Closed bnordgren closed 2 years ago

bnordgren commented 3 years ago

I was asked to create a new issue with more information. Really, aside from "You can't install to certain Dell PowerEdge servers using an ISO9660 image" I don't know what to add. You either provide what works or expect it to fail.

I do not know the extent of this limitation on Dell's part. It fails on my T310, and since it's basically a firmware thing, I bet it has wider applicability but do not have the ability to explore further. Regardless, the original comment follows the link to Dell's instructions on how to make compatible boot media.

https://www.dell.com/support/kbdoc/en-us/000141551/how-to-create-a-bootable-usb-device-with-rufus-to-update-dell-servers

I think this should be re-opened. Yes, I'm sure "dd" mode works because the failure is that the mount unit in systemd is looking for an ISO9660 image. When you DD it, you get an ISO image. Ironically, using that Rufus tool, "ISO" mode actually means "format the USB stick normally and copy all the files over", so the result is a vfat formatted stick, not an ISO9660.

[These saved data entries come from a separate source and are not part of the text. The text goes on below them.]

-- ==== Sys2Proof/Safety.lean ====
section
/-! DEFINITION. The terms the statements are written in: what a completed command may change, the invariants of the block, and the
tables of R186, R190 and R321. -/

namespace Sys2Proof.Machine

open Sys2Proof.Config (Request Transaction)

/-! ### What a completed command changes -/

/-- Every register of the register map that `W` does not name reads the same in both states. -/
def SameBut (W : Reg → Prop) (s t : State) : Prop := ∀ r, ¬ W r → readReg t r = readReg s r

/-- What surrounds the block, apart from the bus, is the same in both states. -/
def SameOutside (s t : State) : Prop := t.paramSel = s.paramSel ∧ t.port = s.port ∧ t.hostData = s.hostData

/-- Completion with code `e` as R272 records it: ERR holds the code, ERRMASK has gained bit e for a code other than OK and
lost none. -/
def Recorded (e : ErrCode) (s t : State) : Prop :=
  t.err = e ∧ ∀ k < 16, t.errmask.getLsbD k = (s.errmask.getLsbD k || (decide (e ≠ .ok) && k == e.number.toNat))

/-- A command completed with code `e`, having written no register but those of `W`, ERR and ERRMASK; of its surroundings it
changed nothing but, perhaps, the bus. -/
def Completes (e : ErrCode) (W : Reg → Prop) (s t : State) : Prop :=
  Recorded e s t ∧ SameBut (fun r => r = .err ∨ r = .errmask ∨ W r) s t ∧ SameOutside s t

/-- `Completes`, and no bus transaction was made. -/
def CompletesOffBus (e : ErrCode) (W : Reg → Prop) (s t : State) : Prop := Completes e W s t ∧ t.bus = s.bus

/-- No register. -/
def noReg : Reg → Prop := fun _ => False

/-- The seven TIME registers. -/
def timeReg (r : Reg) : Prop :=
  r = .timeSec ∨ r = .timeMin ∨ r = .timeHour ∨ r = .timeWday ∨ r = .timeDay ∨ r = .timeMonth ∨ r = .timeYear

/-- The six RAW registers. -/
def rawReg (r : Reg) : Prop := r = .rawT ∨ r = .rawP ∨ r = .rawH ∨ r = .rawG ∨ r = .rawGr ∨ r = .rawHs

/-- BUF[lo .. hi - 1]. -/
def bufRange (lo hi : Nat) (r : Reg) : Prop := ∃ i : Fin 32, r = .buf i ∧ lo ≤ i.val ∧ i.val < hi

/-- CALBUF[0 .. hi - 1]. -/
def calRange (hi : Nat) (r : Reg) : Prop := ∃ i : Fin 64, r = .calbuf i ∧ i.val < hi

/-! ### Invariants -/

/-- ERRMASK holds only bits of the codes 1..8: bit 0 and the bits of the codes that are "never produced" are 0 (R25,
R270). -/
def State.errmaskLegal (s : State) : Prop := ∀ k < 16, s.errmask.getLsbD k = true → 1 ≤ k ∧ k ≤ 8

/-- CFG_MAXRETRY is "always 1..255" (R38). -/
def State.retryLegal (s : State) : Prop := s.cfg.maxRetry ≠ 0

/-- RTC_STATE and RTC_DEV stand in a pair that R186's table leads to. -/
def State.rtcCoherent (s : State) : Prop :=
  match s.rtcState with
  | .unchecked => s.rtcDev = .uninitialized ∨ s.rtcDev = .notResponding
  | .valid => s.rtcDev = .ready
  | .invalid => s.rtcDev = .ready ∨ s.rtcDev = .calibrationInvalid
  | .justSet => s.rtcDev = .ready

/-- SNS_STATE and SNS_DEV stand in a pair that R190's table leads to. -/
def State.snsCoherent (s : State) : Prop :=
  match s.snsState with
  | .powerOn => s.snsDev = .uninitialized
  | .identityChecked => s.snsDev = .uninitialized
  | .reset => s.snsDev = .uninitialized
  | .configured => s.snsDev = .uninitialized
  | .ready => s.snsDev = .ready
  | .halted => s.snsDev = .notResponding ∨ s.snsDev = .identityMismatch ∨ s.snsDev = .calibrationInvalid

/-- P_DONE and H_DONE never stand without T_DONE, nor AQ_DONE without the four other done bits (R29, R230). -/
def Flags.ordered (f : Flags) : Prop :=
  (f.pDone = true → f.tDone = true) ∧ (f.hDone = true → f.tDone = true) ∧
    (f.aqDone = true → f.tDone = true ∧ f.pDone = true ∧ f.hDone = true ∧ f.gDone = true)

/-- The done bits stand in order, and each that stands says that its output register holds what the compensation functions
make of the inputs the block holds now (R29). -/
structure State.Current (s : State) : Prop where
  ordered : s.flags.ordered
  temperature : s.flags.tDone = true → ∃ tf t, s.compT = some (tf, t) ∧ s.tFine = wrap32 tf ∧ s.out.t = wrap32 t
  pressure : s.flags.pDone = true → ∃ p, s.compP = some p ∧ s.out.p = wrap32 p
  humidity : s.flags.hDone = true → ∃ h, s.compH = some h ∧ s.out.h = wrap32 h
  gas : s.flags.gDone = true → ∃ g, s.compG = some g ∧ s.out.g = wrap32 g
  airQuality : s.flags.aqDone = true → s.out.aq.toNat = aqBucket s.cfg s.aqIndex

/-- A transaction the block may issue: 1 to 64 bytes, at registers 0..255 (R63-R66). -/
def requestLegal : Request → Prop
  | .write _ r bs => 1 ≤ bs.length ∧ bs.length ≤ 64 ∧ r.toNat + bs.length ≤ 256
  | .read _ r n => 1 ≤ n ∧ n ≤ 64 ∧ r.toNat + n ≤ 256

/-! ### Encodings and indices, as the tables give them -/

/-- The bits a format reserves (R91). -/
def reservedMask : Format → Word
  | .none => 0x00FFFFFF
  | .regImm => 0x001F0000
  | .regReg => 0x0003FFFF
  | .regOnly => 0x001FFFFF
  | .regIdx => 0x001FFF00
  | .bus => 0x0001C000

/-- A word of the illegal space: its opcode byte is in no row, or a reserved bit of its row's format is 1 (R96). -/
def illegalWord (w : Word) : Prop :=
  (∀ op : Opcode, op.byte ≠ w.extractLsb' 24 8) ∨
    ∃ op : Opcode, op.byte = w.extractLsb' 24 8 ∧ w &&& reservedMask op.format ≠ 0

/-- The assigned indices (R21). -/
def assignedIndex (idx : BitVec 8) : Prop :=
  idx ≤ 0x16 ∨ (0x20 ≤ idx ∧ idx ≤ 0x25) ∨ idx = 0x28 ∨ (0x30 ≤ idx ∧ idx ≤ 0x34) ∨ (0x40 ≤ idx ∧ idx ≤ 0x4F) ∨
    (0x80 ≤ idx ∧ idx ≤ 0xDF)

/-- The read-only indices: ERR, RTC_STATE..SNS_DEV, LAST_POLLS, T_FINE and OUT_T..OUT_AQ (R21, R120). -/
def readOnlyIndex (idx : BitVec 8) : Prop :=
  idx = 0x08 ∨ (0x0A ≤ idx ∧ idx ≤ 0x0D) ∨ idx = 0x0F ∨ idx = 0x28 ∨ (0x30 ≤ idx ∧ idx ≤ 0x34)

/-- The indices whose write stores some of the written bits and has no side effect: G, TIME, CFG_EPOCH, CFG_OS_*, CFG_FILTER,
CFG_HEAT_* and BUF (R120). -/
def plainIndex (idx : BitVec 8) : Prop :=
  idx ≤ 0x07 ∨ (0x10 ≤ idx ∧ idx ≤ 0x16) ∨ idx = 0x40 ∨ (0x42 ≤ idx ∧ idx ≤ 0x47) ∨ (0xC0 ≤ idx ∧ idx ≤ 0xDF)

/-- The indices whose write is a staling event besides FLAGS: RAW_* and CALBUF (R31). -/
def stalingIndex (idx : BitVec 8) : Prop := (0x20 ≤ idx ∧ idx ≤ 0x25) ∨ (0x80 ≤ idx ∧ idx ≤ 0xBF)

/-- The indices whose write clears AQ_DONE: CFG_AQB0..6 and CFG_AQN (R40). -/
def bucketIndex (idx : BitVec 8) : Prop := 0x48 ≤ idx ∧ idx ≤ 0x4F

/-- The bits of a written value that a register stores (R21, R121). -/
def storedMask (idx : BitVec 8) : Word :=
  if idx = 0x24 then 0xF
  else if idx = 0x25 then 0x1
  else if idx = 0x40 then 0xFFFF
  else if (0x42 ≤ idx ∧ idx ≤ 0x45) ∨ idx = 0x4F then 0x7
  else if idx = 0x46 ∨ idx = 0x47 ∨ 0x80 ≤ idx then 0xFF
  else 0xFFFFFFFF

/-- The reset value at an index: 0 but for CFG_EPOCH and CFG_MAXRETRY; an unassigned index reads 0 (R21, R44). -/
def resetValue (idx : BitVec 8) : Word := if idx = 0x40 then 2024 else if idx = 0x41 then 10 else 0

/-! ### Time, by the calendar -/

/-- The days of a year: 366 where `(y mod 4 = 0 and y mod 100 != 0) or y mod 400 = 0` (R158). -/
def yearDays (y : Nat) : Nat := if (y % 4 = 0 ∧ y % 100 ≠ 0) ∨ y % 400 = 0 then 366 else 365

/-- The days of a year before the first of a month. -/
def daysBeforeMonth (y m : Nat) : Nat :=
  [0, 31, 59, 90, 120, 151, 181, 212, 243, 273, 304, 334].getD (m - 1) 0 + (if 3 ≤ m then yearDays y - 365 else 0)

/-- The days from 2000-01-01, a Saturday, to a date: the reference calendar of R159, counted day by day. -/
def dayNumber (y m d : Nat) : Nat :=
  ((List.range (y - 2000)).map (fun k => yearDays (2000 + k))).sum + daysBeforeMonth y m + (d - 1)

/-- The date fields in their natural ranges, the day in 1..31 (R157). -/
def dateFits (t : RtcTime) : Prop :=
  2000 ≤ t.year.toNat ∧ t.year.toNat ≤ 2099 ∧ 1 ≤ t.month.toNat ∧ t.month.toNat ≤ 12 ∧ 1 ≤ t.day.toNat ∧ t.day.toNat ≤ 31

/-- The clock fields in their natural ranges (R155). -/
def clockFits (t : RtcTime) : Prop := t.hour.toNat ≤ 23 ∧ t.minute.toNat ≤ 59 ∧ t.second.toNat ≤ 59

/-- isTimeValid (R160). -/
def validTime (t : RtcTime) (epoch : BitVec 16) : Prop := epoch.toNat ≤ t.year.toNat ∧ dateFits t ∧ clockFits t

/-- The BCD byte of a value below 100: tens digit in the upper nibble, units digit in the lower (R150). -/
def bcdByte (v : Nat) : Byte := BitVec.ofNat 8 (v / 10 * 16 + v % 10)

/-- The value of a byte by the decode formula, `high_nibble*10 + low_nibble` (R152). -/
def bcdValue (b : Byte) : Nat := b.toNat / 16 * 10 + b.toNat % 16

/-- A staged time holds what seven bytes decode to, the year as 2000 + the last byte's value (R156, R167). -/
def decodesTo (c : Fin 7 → Byte) (t : RtcTime) : Prop :=
  t.second.toNat = bcdValue (c 0) ∧ t.minute.toNat = bcdValue (c 1) ∧ t.hour.toNat = bcdValue (c 2) ∧
    t.weekday.toNat = bcdValue (c 3) ∧ t.day.toNat = bcdValue (c 4) ∧ t.month.toNat = bcdValue (c 5) ∧
    t.year.toNat = 2000 + bcdValue (c 6)

/-- The fields of a time in the order of the BCD time block, the year as year - 2000 (R155, R156). -/
def timeFields (t : RtcTime) : List Nat :=
  [t.second.toNat, t.minute.toNat, t.hour.toNat, t.weekday.toNat, t.day.toNat, t.month.toNat, t.year.toNat - 2000]

/-- The weekday of a staged date, 0 = Monday, by the reference calendar: 2000-01-01 was a Saturday (R158, R159). -/
def RtcTime.calendarWeekday (t : RtcTime) : Nat := (5 + dayNumber t.year.toNat t.month.toNat t.day.toNat) % 7

/-- The seven bytes RTCSET writes: each field's BCD byte with the chip's set bits, the weekday computed (R181). -/
def State.rtcBlock (s : State) (i : Fin 7) : Byte :=
  bcdByte ((timeFields { s.time with weekday := word s.time.calendarWeekday }).getD i 0) ||| s.params.rtcSetBits[i]

/-- The same bytes, in the order of the BCD time block. -/
def State.rtcBlockBytes (s : State) : List Byte := List.ofFn s.rtcBlock

/-- A state in which RTCSET passes its guard and its range checks (R180, R181). -/
def State.rtcSettable (s : State) : Prop :=
  (s.rtcState = .invalid ∨ s.rtcState = .justSet) ∧ dateFits s.time ∧ clockFits s.time

/-! ### Sequences of commands -/

/-- Commands one after another, each on the state the one before left (R80). -/
def runCommands : List Instr → State → Host.Outcome State Fault Refusal
  | [], s => .next s
  | i :: is, s =>
    match exec i s with
    | .next t => runCommands is t
    | .fault f => .fault f
    | .refused r => .refused r

/-- Commands one after another up to the first that completes with a code other than OK. -/
def runUntilError : List Instr → State → Host.Outcome State Fault Refusal
  | [], s => .next s
  | i :: is, s =>
    match exec i s with
    | .next t => if t.err = .ok then runUntilError is t else .next t
    | .fault f => .fault f
    | .refused r => .refused r

/-- The compensation commands. -/
def compensationCommand (i : Instr) : Prop :=
  i = .cmpt ∨ i = .cmpp ∨ i = .cmph ∨ i = .cmpg ∨ i = .cmpaq ∨ i = .cmpall

/-! ### Tables -/

/-- The six RAW registers hold an extracted sample, each its low bits (R213, R216). -/
def holdsSample (x : Config.Extracted) (t : State) : Prop :=
  (readReg t .rawT).toNat = x.rawT % 2 ^ 32 ∧ (readReg t .rawP).toNat = x.rawP % 2 ^ 32 ∧
    (readReg t .rawH).toNat = x.rawH % 2 ^ 32 ∧ (readReg t .rawG).toNat = x.rawG % 2 ^ 32 ∧
    (readReg t .rawGr).toNat = x.gasRange % 16 ∧ (readReg t .rawHs).toNat = x.heatStab % 2

/-- The byte register `reg` of device `addr` on the Simulated bus (R61, R72). -/
def State.deviceByte (s : State) (addr : DevAddr) (reg : RegOffset) : Byte := s.bus.map.read (busKey addr reg 0)

/-- A device of a Simulated bus that answers: present, and FAULT false (R71, R72). -/
def State.simPresent (s : State) (addr : DevAddr) : Prop :=
  s.bus.kind = .simulated ∧ addr ∈ s.bus.present ∧ s.bus.fault = false

/-- A list of transactions, oldest first, that are one-byte writes to a device from a list, in list order, each one
acknowledged but perhaps the last: it ends at the first NAK (R201, R213). -/
def WritesInOrder (addr : DevAddr) (l : List Config.RegWrite) (made : List Transaction) : Prop :=
  made.map (·.request) = (l.take made.length).map (fun w => Request.write addr w.1 [w.2]) ∧
    ∀ x ∈ made.dropLast, x.answer ≠ .nak

/-- The bus after a list of transactions, oldest first, each issued after the one before was answered (R80). -/
def Bus.afterAll (b : Bus) (made : List Transaction) : Bus := made.foldl (fun b x => b.after x.request) b

/-- The most bus transactions a command makes (R321). -/
def maxTransactions (i : Instr) (s : State) : Nat :=
  match i with
  | .nop | .ldi _ _ | .lui _ _ | .get _ _ | .put _ _ => 0
  | .bcdenc _ _ | .bcddec _ _ | .wday _ | .tvalid _ | .tpack | .tunpack => 0
  | .cmpt | .cmpp | .cmph | .cmpg | .cmpaq | .cmpall => 0
  | .i2cwr _ _ _ | .i2crd _ _ _ | .rtcrd | .snsid | .snsrst | .snscal => 1
  | .rtcset => 2
  | .snscfg => (s.params.cfgWrites s.cfg.sensor).length
  | .snsacq => (s.params.triggerWrites s.cfg.sensor).length + s.cfg.maxRetry.toNat + 1

/-- The transitions of R186: RTC_STATE and RTC_DEV before, the command, the code it completes with, whether the time it left
staged is valid by isTimeValid (R176), and both registers after. -/
def RtcMove (st : RtcState) (dev : DeviceStatus) (i : Instr) (e : ErrCode) (valid : Prop) (st' : RtcState)
    (dev' : DeviceStatus) : Prop :=
  match i with
  | .rtcrd =>
    (e = .ok ∧ (valid → st' = .valid) ∧ (¬ valid → st' = .invalid) ∧ dev' = .ready) ∨
      (e = .busError ∧ st' = .unchecked ∧ dev' = .notResponding)
  | .rtcset =>
    if st = .unchecked ∨ st = .valid then e = .sequence ∧ st' = st ∧ dev' = dev
    else
      (e = .argRange ∧ st' = st ∧ dev' = dev) ∨ (e = .busError ∧ st' = .unchecked ∧ dev' = .notResponding) ∨
        (e = .calibrationInvalid ∧ st' = .invalid ∧ dev' = .calibrationInvalid) ∨
        (e = .ok ∧ st' = .justSet ∧ dev' = .ready)
  | _ => st' = st ∧ dev' = dev

/-- The state a sensor command other than SNSID requires (R190). -/
def snsRequired : Instr → Option SnsState
  | .snsrst => some .identityChecked
  | .snscfg => some .reset
  | .snscal => some .configured
  | .snsacq => some .ready
  | _ => none

/-- The outcomes of a sensor command in the state it requires (R190). -/
def snsOutcome (dev : DeviceStatus) (i : Instr) (e : ErrCode) (st' : SnsState) (dev' : DeviceStatus) : Prop :=
  match i with
  | .snsid =>
    (e = .ok ∧ st' = .identityChecked ∧ dev' = .uninitialized) ∨
      (e = .identityMismatch ∧ st' = .halted ∧ dev' = .identityMismatch) ∨
      (e = .busError ∧ st' = .halted ∧ dev' = .notResponding)
  | .snsrst => (e = .ok ∧ st' = .reset ∧ dev' = dev) ∨ (e = .busError ∧ st' = .halted ∧ dev' = .notResponding)
  | .snscfg => (e = .ok ∧ st' = .configured ∧ dev' = dev) ∨ (e = .busError ∧ st' = .halted ∧ dev' = .notResponding)
  | .snscal =>
    (e = .ok ∧ st' = .ready ∧ dev' = .ready) ∨ (e = .busError ∧ st' = .halted ∧ dev' = .notResponding) ∨
      (e = .calibrationInvalid ∧ st' = .halted ∧ dev' = .calibrationInvalid)
  | .snsacq =>
    (e = .ok ∧ st' = .ready ∧ dev' = .ready) ∨ (e = .busError ∧ st' = .halted ∧ dev' = .notResponding) ∨
      (e = .notResponding ∧ st' = .halted ∧ dev' = .notResponding)
  | _ => False

/-- The transitions of R190. -/
def SnsMove (st : SnsState) (dev : DeviceStatus) (i : Instr) (e : ErrCode) (st' : SnsState) (dev' : DeviceStatus) : Prop :=
  match snsRequired i with
  | some need =>
    if st = need then snsOutcome dev i e st' dev' else e = .sequence ∧ st' = st ∧ dev' = dev
  | none => if i = .snsid then snsOutcome dev i e st' dev' else st' = st ∧ dev' = dev

end Sys2Proof.Machine
end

Prior to this weekend I knew nothing about Rufus. I found out about it because my Dell PowerEdge T310 would not boot a USB stick created with the "dd" command line. Or with the Fedora Media Writer, which does the same thing, as far as I can tell. However, a vfat formatted USB which is bootable will be recognized. (Note: The same boot media--using the dd method--works fine in a normal PC, just not on the one I'm trying to install.) Note that this Rufus tool (in ISO mode) is on the Dell website as the tool to use to make bootable USBs for OS installation on their PowerEdge servers.

So, while "dd" works with the CoreOS image, it is not always possible to boot using that method; ergo the CoreOS image needs to support mounting /run/media/iso as "whatever it is", not locking it down to ISO9660. Or write off certain server class machines from certain manufacturers as "not supported".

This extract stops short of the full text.